Laajasalon Palloseura (abbreviated LPS) is a football club from Laajasalo, Helsinki in Finland.  The club was formed in 1978 and their home ground is at the Laajasalon urheilupuisto.  The men's first team currently plays in the Kolmonen (Third Division).  The Chairman of LPS is Timo Viheriäranta.

Background
The club held their inaugural meeting on 11 September 1978 and 14 people attended who were interested in football.  For the early part of their history LPS spent many seasons in the lower divisions of the Finnish football league. In 2003 LPS won their Kolmonen section and subsequently have played 7 consecutive seasons in the Kakkonen (Second Division), the third tier of Finnish football from 2004 to the present day.  The most successful season was in 2007 when LPS finished fourth in their section.

Season to season

Club Structure
LPS currently has 3 men's teams for competitive soccer and 2 men's teams for hobbysoccer. For women LPS has one competitive soccer team and one team for hobbysoccer.
In addition there is a junior section with 8 boys teams and 3 girls teams providing football for approximately 300 youngsters.  The club runs a partseason soccer school at summer and a school for juniors to improve their soccerskills.

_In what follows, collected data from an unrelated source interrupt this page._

-- ==== Sys2Proof/Laws/KeepsReact.lean ====
section
/-! SUPPORT. What every operation and every command of Machine/React.lean keeps (Keeps). -/

set_option Elab.async false

namespace Sys2Proof.Machine

theorem State.acknowledge_keeps {s0 : State} {s : State} {code : Nat} {r : WaitRep} (h_1 : Keeps s0 s) : Keeps s0 (@State.acknowledge s code r) := by
  unfold State.acknowledge
  extract_lets -merge +onlyGivenNames v1
  clear_value v1
  extract_lets -merge +onlyGivenNames v3
  have h4 : Keeps s0 v3 := (State.recordReport_keeps h_1)
  clear_value v3
  apply keeps_ite
  · exact h4
  · extract_lets -merge +onlyGivenNames v5
    have h6 : Keeps s0 v5 := (State.react_keeps h4)
    clear_value v5
    exact (keeps_ite h6 (State.revertProfile_keeps h6))

theorem State.endTest_keeps {s0 : State} {s : State} {code : Nat} (h_1 : Keeps s0 s) : Keeps s0 (@State.endTest s code) := by
  unfold State.endTest
  split
  · exact h_1
  · exact (keeps_ite (Keeps.upd h_1) h_1)

theorem doFaultReport_keeps {s0 : State} {code : BitVec 16} {s : State} (h_1 : Keeps s0 s) : Keeps s0 (@doFaultReport code s) := by
  unfold doFaultReport
  extract_lets -merge +onlyGivenNames v1
  clear_value v1
  apply keeps_ite
  · exact h_1
  · split
    · exact h_1
    · rename_i w4 w5 e6
      have k7 : Keeps s0 w5 := OptK.of (State.takeWaiting_keeps (State.endTest_keeps h_1)) e6
      exact (State.acknowledge_keeps k7)

theorem execFaultReport_keeps {s0 : State} {code : BitVec 16} {s : State} (h_1 : Keeps s0 s) : ∃ sn, @execFaultReport code s = .next sn ∧ Keeps s0 sn := by
  unfold execFaultReport
  exact ⟨_, rfl, (doFaultReport_keeps h_1)⟩

theorem State.noteTransient_keeps {s0 : State} {s : State} {code : Nat} (h_1 : Keeps s0 s) : Keeps s0 (@State.noteTransient s code) := by
  unfold State.noteTransient
  apply keeps_ite
  · exact h_1
  · extract_lets -merge +onlyGivenNames v1
    have h2 : Keeps s0 v1 := (State.set_keeps h_1)
    clear_value v1
    split
    · exact h2
    · extract_lets -merge +onlyGivenNames v6
      clear_value v6
      exact (keeps_ite (State.setHist_keeps h2) h2)

theorem doLevelSourceIdle_keeps {s0 : State} {code : BitVec 16} {s : State} (h_1 : Keeps s0 s) : Keeps s0 (@doLevelSourceIdle code s) := by
  unfold doLevelSourceIdle
  extract_lets -merge +onlyGivenNames v1
  clear_value v1
  exact (keeps_ite h_1 (State.noteTransient_keeps (Keeps.upd h_1)))

theorem execLevelSourceIdle_keeps {s0 : State} {code : BitVec 16} {s : State} (h_1 : Keeps s0 s) : ∃ sn, @execLevelSourceIdle code s = .next sn ∧ Keeps s0 sn := by
  unfold execLevelSourceIdle
  exact ⟨_, rfl, (doLevelSourceIdle_keeps h_1)⟩

end Sys2Proof.Machine
end

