theorem State.camDesc_refuses (bad : s.camDescOk d = false) : s.camDesc op act = s.refuseCam d := by
  simp [State.camDesc, next, own, running, bad]

theorem State.camDesc_acts (ok : s.camDescOk d = true) : s.camDesc op act = act d s := by
  simp [State.camDesc, next, own, running, ok]

end

section
variable {s : State} {d : Desc} (next : s.nextCamDesc = some d) (running : (s.gate camGate).stopped = false) (ok : s.camDescOk d = true)
include next running ok

theorem doPatch_waits (own : d.op.toNat = 3) (busy : (s.cam (d.w4.toNat % 2)).patch ≠ none) : doPatch s = s :=
  (State.camDesc_acts next own running ok).trans (if_pos (Option.isSome_iff_ne_none.mpr busy))

theorem doBand_waits (own : d.op.toNat = 4) (busy : (s.cam (d.w4.toNat % 2)).band ≠ none) : doBand s = s :=
  (State.camDesc_acts next own running ok).trans (if_pos (Option.isSome_iff_ne_none.mpr busy))

/-- PATCH takes the patch table as the live bank holds it (R380). -/
theorem doPatch_takes (own : d.op.toNat = 3) (free : (s.cam (d.w4.toNat % 2)).patch = none) : doPatch s =
    let k := d.w4.toNat % 2
    let r := s.readTarn ((s.bankAddr 0x3F00 false).getD 0) 4096
    let u := r.st.takeCam
    let origin := leNat (r.bytes.take 8)
    let period := max 1 (leNat ((r.bytes.drop 8).take 4))
    let nmin := u.lineNear d.w7.toNat
    u.setCam k { u.cam k with patch := some {
      addr := d.w6.toNat - 0x10000000, origin := origin, period := period, guard := leNat ((r.bytes.drop 14).take 2),
      first := if nmin ≤ origin then origin else origin + cdiv (nmin - origin) period * period,
      recs := parsePatches r.bytes, acc := (parsePatches r.bytes).map (fun _ => (0, 0, 0)) } } :=
  (State.camDesc_acts next own running ok).trans (if_neg (by simp [free]))

theorem doBand_takes (own : d.op.toNat = 4) (free : (s.cam (d.w4.toNat % 2)).band = none) : doBand s =
    let k := d.w4.toNat % 2
    s.takeCam.setCam k { s.cam k with band := some {
      bar := fieldOf d.w4 1 3, white := fieldOf d.w4 16 16, dash := clampN 1 16 (fieldOf d.w4 9 5), pitch := max 4 (fieldOf d.w4 4 5),
      aexp := d.w5.toNat, addr := d.w6.toNat - 0x10000000, start := s.lineNear d.w7.toNat, acc := [] } } :=
  (State.camDesc_acts next own running ok).trans (if_neg (by simp [free]))

end

/-! ### Triggers and strobes (R374) -/

section
variable {s : State} {k : Fin 2} {t : Nat}

theorem doTriggerPulse_early (armed : (s.cam k).trig = some t) (early : s.pos < t) : doTriggerPulse k s = s := by
  simp [doTriggerPulse, armed, early]

/-- With no frame in progress a pulse is noted for the next frame, and none for the one after it (R372). -/
theorem doTriggerPulse_betweenFrames (armed : (s.cam k).trig = some t) (reached : t ≤ s.pos) (closed : (s.cam k).open_ = false) :
    doTriggerPulse k s = (s.setCam k { s.cam k with
      trig := nextTarget t (s.get F.CAM_TINT_WPU k) s.pos
      trigEnd := s.now + 10 * max 1 (s.get F.CAM_TRIG_WIDTH k)
      strobes := if s.get F.CAM_STRB_WIDTH k = 0 then (s.cam k).strobes
        else (s.cam k).strobes ++ [s.now + 10 * s.get F.CAM_STRB_DELAY k]
      pulse := (s.cam k).pulse.orElse (fun _ => some s.now) }).finishCam 1 k := by
  simp [doTriggerPulse, armed, reached.not_gt, closed]

theorem doStrobe_oldest {more : List Nat} (oldest : (s.cam k).strobes = t :: more) : doStrobe k s =
    if s.now < t then s
    else s.setCam k { s.cam k with strobes := more, strbEnd := s.now + 10 * s.get F.CAM_STRB_WIDTH k } := by
  simp [doStrobe, oldest]

end

/-! ### A line through the pipeline (R373, R375 to R378) -/

/-- The port that the pipeline serves next: not the one served last, when both hold a line (R376). -/
def State.portToServe (s : State) : Nat :=
  let other := 1 - s.col.served % 2
  if (s.cam other).queue ≠ [] then other else 1 - other

/-- The pipeline takes a line from the input buffer of a port; a PAD line stands there for as many lines as it pads. -/
def State.takeLine (s : State) (k : Nat) (l : CamLine) (rest : List CamLine) : State :=
  let left := if 1 < l.pads then { l with idx := l.idx + 1, pads := l.pads - 1 } :: rest else rest
  { s.setCam k { s.cam k with queue := left } with col := { s.col with served := k } }

/-- A taken line goes through the filters, the streams and the measurement, and its frame is done with its last line. -/
def State.passLine (s : State) (k : Nat) (l : CamLine) : State :=
  let o := s.lineOut k l
  let w := o.2.setCam k { o.2.cam k with prev := o.1.1 }
  let late := (((w.cam k).frame l.frame).any (·.late)).toNat * 8
  let y := (List.range 4).foldl (fun s i => s.streamLine k l (o.1.2 + late) o.1.1 i) w
  let z := match y.printedLine k l.stamp with
    | none => y
    | some n => (y.measurePatch k n (o.1.2 == 0) o.1.1).measureBand k n (o.1.2 == 0) o.1.1
  if l.idx + 1 = z.camH k then z.frameDone k l.frame else z

section
variable {s : State} {k : Nat} {l : CamLine}

theorem doPipelineLine_takes {rest : List CamLine} (front : (s.cam s.portToServe).queue = l :: rest) :
    doPipelineLine s = (s.takeLine s.portToServe l rest).passLine s.portToServe l := by
  unfold doPipelineLine
  extract_lets
  split
  case h_1 empty => exact absurd (front.symm.trans empty) (List.cons_ne_nil _ _)
  case h_2 l' rest' taken =>
    obtain ⟨rfl, rfl⟩ := List.cons.inj (front.symm.trans taken)
    rfl

theorem State.lineOut_pad (pad : 0 < l.pads) (before : (s.cam k).prev ≠ []) : s.lineOut k l = (((s.cam k).prev, 1), s) :=
  (if_pos pad).trans (if_pos before)

theorem State.lineOut_drop (received : l.pads = 0) (dropped : l.drop = true) (before : (s.cam k).prev ≠ []) :
    s.lineOut k l = (((s.cam k).prev, 2), s) :=
  (if_neg (Nat.not_lt.mpr received.le)).trans ((if_pos dropped).trans (if_pos before))

end

/-- Settles O47: the descriptors of gate CAM, the trigger pulse and its strobe, and then the line that the pipeline takes. -/
theorem cameraGateAndPipeline : Obligations.CameraGateAndPipeline := by
  unfold Obligations.CameraGateAndPipeline
  refine fun s d k t l rest => ⟨fun next running => ⟨fun bad => ?refused, fun ok => ⟨?arm, ?disarm, ?patchWaits, ?patch, ?bandWaits, ?band⟩⟩,
    ?early, ?pulse, ?strobe, ?line⟩
  case refused =>
    have refuses {op : BitVec 8} {act : Desc → State → State} (own : d.op = op) : s.camDesc op.toNat act = s.refuseCam d :=
      State.camDesc_refuses next (congrArg BitVec.toNat own) running bad
    exact ⟨fun own => next_of_eq (refuses own), fun own => next_of_eq (refuses own), fun own => next_of_eq (refuses own),
      fun own => next_of_eq (refuses own)⟩
  case arm => exact fun own => next_of_eq (State.camDesc_acts next (congrArg BitVec.toNat own) running ok)
  case disarm => exact fun own => next_of_eq (State.camDesc_acts next (congrArg BitVec.toNat own) running ok)
  case patchWaits => exact fun own busy => next_of_eq (doPatch_waits next running ok (congrArg BitVec.toNat own) busy)
  case patch => exact fun own free => next_of_eq (doPatch_takes next running ok (congrArg BitVec.toNat own) free)
  case bandWaits => exact fun own busy => next_of_eq (doBand_waits next running ok (congrArg BitVec.toNat own) busy)
  case band => exact fun own free => next_of_eq (doBand_takes next running ok (congrArg BitVec.toNat own) free)
  case early => exact fun armed early => next_of_eq (doTriggerPulse_early armed early)
  case pulse => exact fun armed reached closed => next_of_eq (doTriggerPulse_betweenFrames armed reached closed)
  case strobe =>
    exact fun t more oldest => ⟨fun early => next_of_eq ((doStrobe_oldest oldest).trans (if_pos early)),
      fun due => next_of_eq ((doStrobe_oldest oldest).trans (if_neg due.not_gt))⟩
  case line =>
    exact fun front => ⟨next_of_eq (doPipelineLine_takes front), State.lineOut_pad, State.lineOut_drop⟩

end Sys2Proof.Machine

/-! The statements of the family `16_time_bases_and_ethernet` to `22_power_up_package_and_pins`, with those of the block as a whole: steps
(O1, O2, O5), time bases and Ethernet (O48 to O50), clock islands (O51), the fault hub (O52, O53), sensing and calibration (O54, O55), security
(O56, O57), and resets, Standby and the management bus (O58, O59). -/

namespace Sys2Proof.Machine

/-! ### A step -/

/-- Settles O5: the tick by what it keeps of OTP, the front command by what every command keeps. -/
theorem otpNeverShrinks : Obligations.OtpNeverShrinks := by
  unfold Obligations.OtpNeverShrinks
  intro s t canonical h
  obtain ⟨-, rfl⟩ | ⟨c, rest, -, keeps⟩ := step_next_cases h
  · exact State.idle_otp canonical
  · have same : OtpGrows s { s with pending := rest } := OtpGrows.of_eq rfl rfl
    exact same.trans (keeps.otp (Memory.wf_pending.trans canonical))

/-- Settles O1: the queue holds a front, so the step runs it. -/
theorem stepTakesTheFront : Obligations.StepTakesTheFront := by
  unfold Obligations.StepTakesTheFront
  exact fun s c rest => rfl

theorem step_of_empty {s : State} (empty : s.pending = []) : step s = .next s.idle := by
  simp only [step, empty]

/-- Settles O2: what the tick keeps is what a command keeps, from the later time on. -/
theorem emptyQueueIsOneTick : Obligations.EmptyQueueIsOneTick := by
  unfold Obligations.EmptyQueueIsOneTick
  exact fun s empty => ⟨s.idle, step_of_empty empty, s.idle_now, s.idle_keeps⟩

/-! ### Writes of TBCTL (R393, R402) -/

/-- TBCTL as a write leaves it: EN of TB0 stays 1 (R402). -/
def State.writtenTbctl (s : State) (k : Nat) (v : Word) : State :=
  let u := s.swWrite (R.TIME_TBCTL.off k 0) v
  if k = 0 then u.set F.TIME_TBCTL_EN 1 0 else u

section
variable {s : State} {k : Nat} {v : Word}

/-- A time base that runs is not started again by the write. -/
theorem State.writeTbctl_running (running : s.on F.TIME_TBCTL_EN k = true) : s.writeTbctl k v =
    let w := s.writtenTbctl k v
    let x := if fieldOf v 30 1 = 1 then w.resetTb k else w
    if fieldOf v 29 1 = 1 then x.stepGo k else x := by
  simp only [State.writeTbctl, State.writtenTbctl, running, Bool.not_true, Bool.false_and, Bool.false_eq_true, if_false]

theorem State.writeTbctl_steps (running : s.on F.TIME_TBCTL_EN k = true) (rst : fieldOf v 30 1 = 0) (go : fieldOf v 29 1 = 1) :
    s.writeTbctl k v = (s.writtenTbctl k v).stepGo k := by
  simp [State.writeTbctl_running running, rst, go]

theorem State.writeTbctl_resets (running : s.on F.TIME_TBCTL_EN k = true) (rst : fieldOf v 30 1 = 1) (go : fieldOf v 29 1 = 0) :
    s.writeTbctl k v = (s.writtenTbctl k v).resetTb k := by
  simp [State.writeTbctl_running running, rst, go]

theorem State.stepGo_refused
    (bad : s.on F.TIME_TBSTAT_STEPPED k = true ∨ (k = 0 ∧ s.printingOrPaused = true) ∨
      (s.on F.TIME_TBCTL_STEPREL k = false ∧ 1000000000 ≤ s.get F.TIME_STEPA_VALUE k)) :
    s.stepGo k = (s.set F.TIME_TBSTAT_STEPREF 1 k).report C.time_step_refused (mkArg none (some k) 0) :=
  if_pos (by simpa [or_assoc] using bad)

theorem State.stepGo_taken (fresh : s.on F.TIME_TBSTAT_STEPPED k = false) (still : k ≠ 0 ∨ s.printingOrPaused = false)
    (inRange : s.on F.TIME_TBCTL_STEPREL k = true ∨ s.get F.TIME_STEPA_VALUE k < 1000000000) : s.stepGo k =
    let y := s.set F.TIME_TBSTAT_STEPPED 1 k
    { y with tb := Tab.put (fun _ => TimeBase.reset) y.tb k { y.tbase k with stepReq := true } } :=
  if_neg (by simpa [fresh, or_iff_not_imp_left] using And.intro still inRange)

theorem State.resetTb_refused (bad : s.printingOrPaused = true ∨ timeGroupOn s k 64 = true) :
    s.resetTb k = (s.set F.TIME_TBSTAT_RSTREF 1 k).report C.time_reset_refused (mkArg none (some k) 0) :=
  if_pos (by simpa using bad)

theorem State.resetTb_taken (still : s.printingOrPaused = false) (noGroup : timeGroupOn s k 64 = false) : s.resetTb k =
    let y : State := { s with tb := Tab.put (fun _ => TimeBase.reset) s.tb k TimeBase.reset
                              eth := { s.eth with late := s.eth.late ++ launchOn s k } }
    disarmOn k 32 ((y.set F.TIME_RATE_RATE 0 k).set F.TIME_TBSTAT_STEPPED 0 k) :=
  if_neg (by simp [still, noGroup])

/-- SNAP.GO takes the time bases, then C, then the web position (R395). -/
theorem doSnapshot_go (go : fieldOf v 31 1 = 1) : doSnapshot v s =
    let u := (((s.snapTb 0).snapTb 1).snapTb 2).snapTb 3
    let w := u.set64 F.TIME_SNAPCLO_VALUE F.TIME_SNAPCHI_VALUE u.fireC
    (w.set64 F.TIME_SNAPPLO_VALUE F.TIME_SNAPPHI_VALUE w.pos).set F.TIME_SNAP_VALID 1 :=
  if_neg (by simp [go])

end

/-! ### Steps and ticks (R391 to R393) -/

section
variable {a b c : Nat} {x : TimeBase}

/-- A relative step adds its signed distance modulo the range of the time base. -/
theorem stepTb_relative :
    let t := stepTb true a b c x
    t.frac = x.frac ∧ t.ns < 1000000000 ∧ t.sec < 2 ^ 48 ∧
    ∃ q : Int, ((t.sec * 1000000000 + t.ns : Nat) : Int) =
      ((x.sec * 1000000000 + x.ns : Nat) : Int) + toSigned 64 (b * 2 ^ 32 + a) + q * (2 ^ 48 * 1000000000) := by
  simp only [stepTb, if_true]
  generalize htotal : (x.sec : Int) * 1000000000 + x.ns + toSigned 64 (b * 2 ^ 32 + a) = total
  have lo : 0 ≤ total % (2 ^ 48 * 1000000000) := Int.emod_nonneg _ (by decide)
  have hi : total % (2 ^ 48 * 1000000000) < 2 ^ 48 * 1000000000 := Int.emod_lt_of_pos _ (by decide)
  have parts := Int.emod_add_mul_ediv total (2 ^ 48 * 1000000000)
  refine ⟨trivial, Nat.mod_lt _ (by decide), by omega, -(total / (2 ^ 48 * 1000000000)), ?_⟩
  rw [Nat.div_add_mod', Int.toNat_of_nonneg lo]
  subst htotal
  push_cast at parts ⊢
  linarith

/-- An increment stays in the form of a time base, and but for the last second of the range it adds 4 ns and RATE. -/
theorem advanceTb_adds (ns : x.ns < 1000000000) (frac : x.frac < 2 ^ 32) (sec : x.sec < 2 ^ 48) {r : Int} (small : r.natAbs ≤ 8589934) :
    let t := advanceTb r x
    t.ns < 1000000000 ∧ t.frac < 2 ^ 32 ∧ t.sec < 2 ^ 48 ∧
    ((((t.sec * 1000000000 + t.ns) * 2 ^ 32 + t.frac : Nat) : Int) =
        (((x.sec * 1000000000 + x.ns) * 2 ^ 32 + x.frac : Nat) : Int) + 4 * 2 ^ 32 + r ∨ x.sec = 2 ^ 48 - 1) := by
  simp only [advanceTb]
  split <;> refine ⟨?_, ?_, ?_, ?_⟩ <;> dsimp only <;> omega

end

theorem State.tickTb_running {s : State} {k : Nat} (running : s.on F.TIME_TBCTL_EN k = true) (noStep : (s.tbase k).stepReq = false) :
    (s.tickTb k).tbase k = advanceTb (s.getI F.TIME_RATE_RATE k) (s.tbase k) := by
  simp only [State.tickTb, running, noStep, Bool.not_true, Bool.false_eq_true, if_false]
  exact Tab.get_put_same
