-- ==== Sys2Proof/Machine/Ops.lean ====
section
/-! DEFINITION. The shared operations: how a statement ends (R10, R11), the fault codes (spec/60_exceptions.md R301), taking
a fault (R310) and acknowledging one (R281, R313), the reset function (R44, R341), the shape of an engine step of a
command (spec/20_memory.md R62), and the arena's operations (spec/10_state.md R33). -/

namespace Sys2Proof.Machine

/-- The thirteen fault codes (R301). -/
inductive ErrCode where
  | invalidCodeChar
  | missingTree
  | heapEmpty
  | heapFull
  | nodeFull
  | badPath
  | hiFormat
  | codeTooLong
  | freqOvf
  | countOvf
  | illegalCmd
  | buildIncomplete
  | missingTable
  deriving DecidableEq, Repr

/-- The numbers of R301. -/
def ErrCode.code : ErrCode → BitVec 8
  | .invalidCodeChar => 1#8
  | .missingTree => 2#8
  | .heapEmpty => 3#8
  | .heapFull => 4#8
  | .nodeFull => 5#8
  | .badPath => 6#8
  | .hiFormat => 7#8
  | .codeTooLong => 8#8
  | .freqOvf => 9#8
  | .countOvf => 10#8
  | .illegalCmd => 11#8
  | .buildIncomplete => 12#8
  | .missingTable => 13#8

/-- How a piece of a command's pseudocode ends: with a value in a state, at a `raise` in the state its earlier statements
left (R10, R311), or at a point R83 says no rule meets. -/
inductive Res (α : Type) where
  | ok (a : α) (s : State)
  | raised (e : ErrCode) (info : Word) (s : State)
  | stuck (f : Fault)

/-- Statement after statement (R11): nothing after a `raise` happens (R310). -/
def Res.andThen {α β : Type} (r : Res α) (k : α → State → Res β) : Res β :=
  match r with
  | .ok a s => k a s
  | .raised e info s => .raised e info s
  | .stuck f => .stuck f

/-- `for x in xs` (R10): in the list's order. -/
def forEach {α : Type} (body : α → State → Res Unit) : List α → State → Res Unit
  | [], s => .ok () s
  | x :: xs, s => (body x s).andThen fun _ t => forEach body xs t

/-- `repeat n times`. -/
def repeatTimes (body : State → Res Unit) : Nat → State → Res Unit
  | 0, s => .ok () s
  | n + 1, s => (body s).andThen fun _ t => repeatTimes body n t

/-- TAKING A FAULT, `raise E(info)` (R310): `ERR`, `ERRINFO` and `BUSY` are written, nothing else is saved or changed. -/
def takeFault (e : ErrCode) (info : Word) (s : State) : State := { s with err := e.code, errinfo := info, busy := false }

/-- RETURN FROM A FAULT, the effect of `CLRERR` (R281, R313): `ERR`, `ERRINFO`, `WARN` are cleared and `INQ` is emptied. -/
def acknowledgeFault (s : State) : State := { s with err := 0#8, errinfo := 0#32, warn := false, inq := [] }

/-- The reset function (R341): every element of R20 at its reset value (R44). The host's own fields are no element of
the engine and stay (log entry 2). -/
def resetEngine (s : State) : State := { State.reset with host := s.host, sched := s.sched, resps := s.resps }

/-- How an engine step ends once its statements have run (R62, R310). -/
def stepEnd (close : State → State) : Res Unit → Host.Outcome State Fault Refusal
  | .ok _ s => .next (close s)
  | .raised e info s => .next (takeFault e info s)
  | .stuck f => .fault f

/-- The engine step of a command that is no stream command (R62, R63): its rule whole, then `BUSY <- 0`. -/
def wholeStep (rule : State → Res Unit) (s : State) : Host.Outcome State Fault Refusal :=
  stepEnd (fun t => t.setBusy false) (rule s)

/-- The engine step of a stream command (R62): the start rule and `PHASE <- RUN`, or one item and its rule, `eos`
ending the command. With `PHASE` = `RUN` and no item the step is not enabled and the engine does nothing (held). -/
def streamStep (startRule : State → Res Unit) (byteRule : Byte → State → Res Unit) (endRule : State → Res Unit)
    (s : State) : Host.Outcome State Fault Refusal :=
  match s.phase with
  | .start => stepEnd (fun t => { t with phase := .run }) (startRule s)
  | .run =>
    match s.inq with
    | [] => .next s
    | .byte b :: _ => stepEnd id (byteRule b s.popIn)
    | .eos :: _ => stepEnd (fun t => t.setBusy false) (endRule s.popIn)

/-- `alloc(sym, left, right, freq) -> n` (R33). -/
def alloc (nd : Node) (s : State) : Res NodeIdx :=
  if s.nn = Config.nodeCap then .raised .nodeFull 0#32 s
  else .ok (BitVec.ofNat 14 s.nn) { s with arena := s.arena ++ [nd] }

/-- A read of `N[n]` (R32, R83). -/
def readNode (n : NodeIdx) (s : State) : Res Node :=
  match nodeAt s.arena n with
  | some nd => .ok nd s
  | none => .stuck (.nodeIndexOutOfRange n)

/-- A raise's `info` made of a table index and a byte: bits 14:8 and bits 7:0 (R197, R301). -/
def lineInfo (i : Symbol) (c : Byte) : Word := BitVec.ofNat 32 (i.val * 256 + c.toNat)

end Sys2Proof.Machine
end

The most successful junior team is the B93 -team that plays at the second highest level in Finland, in 1st Division (B-poikien ykkönen) starting autumn 2010.

Kuninkaat
The second ranked men's team is Kuninkaat who currently play under the flag of LPS.  The team have excelled at futsal.

2010 season
LPS Men's Team are competing in Group A (Lohko A) of the Kakkonen administered by the Football Association of Finland  (Suomen Palloliitto) .  This is the third highest tier in the Finnish football system.  In 2009 Laajasalon Palloseura finished in tenth position in their Kakkonen section.

LPS / Kuninkaat are participating in Section 2 (Lohko 2) of the Nelonen (Fourth Division) administered by the Helsinki SPL.

LPS / 2 are participating in Section 4 (Lohko 4) of the Kutonen (Sixth Division) administered by the Helsinki SPL.  In 2009 LPS/2 were relegated from their Vitonen (Fifth Division) section.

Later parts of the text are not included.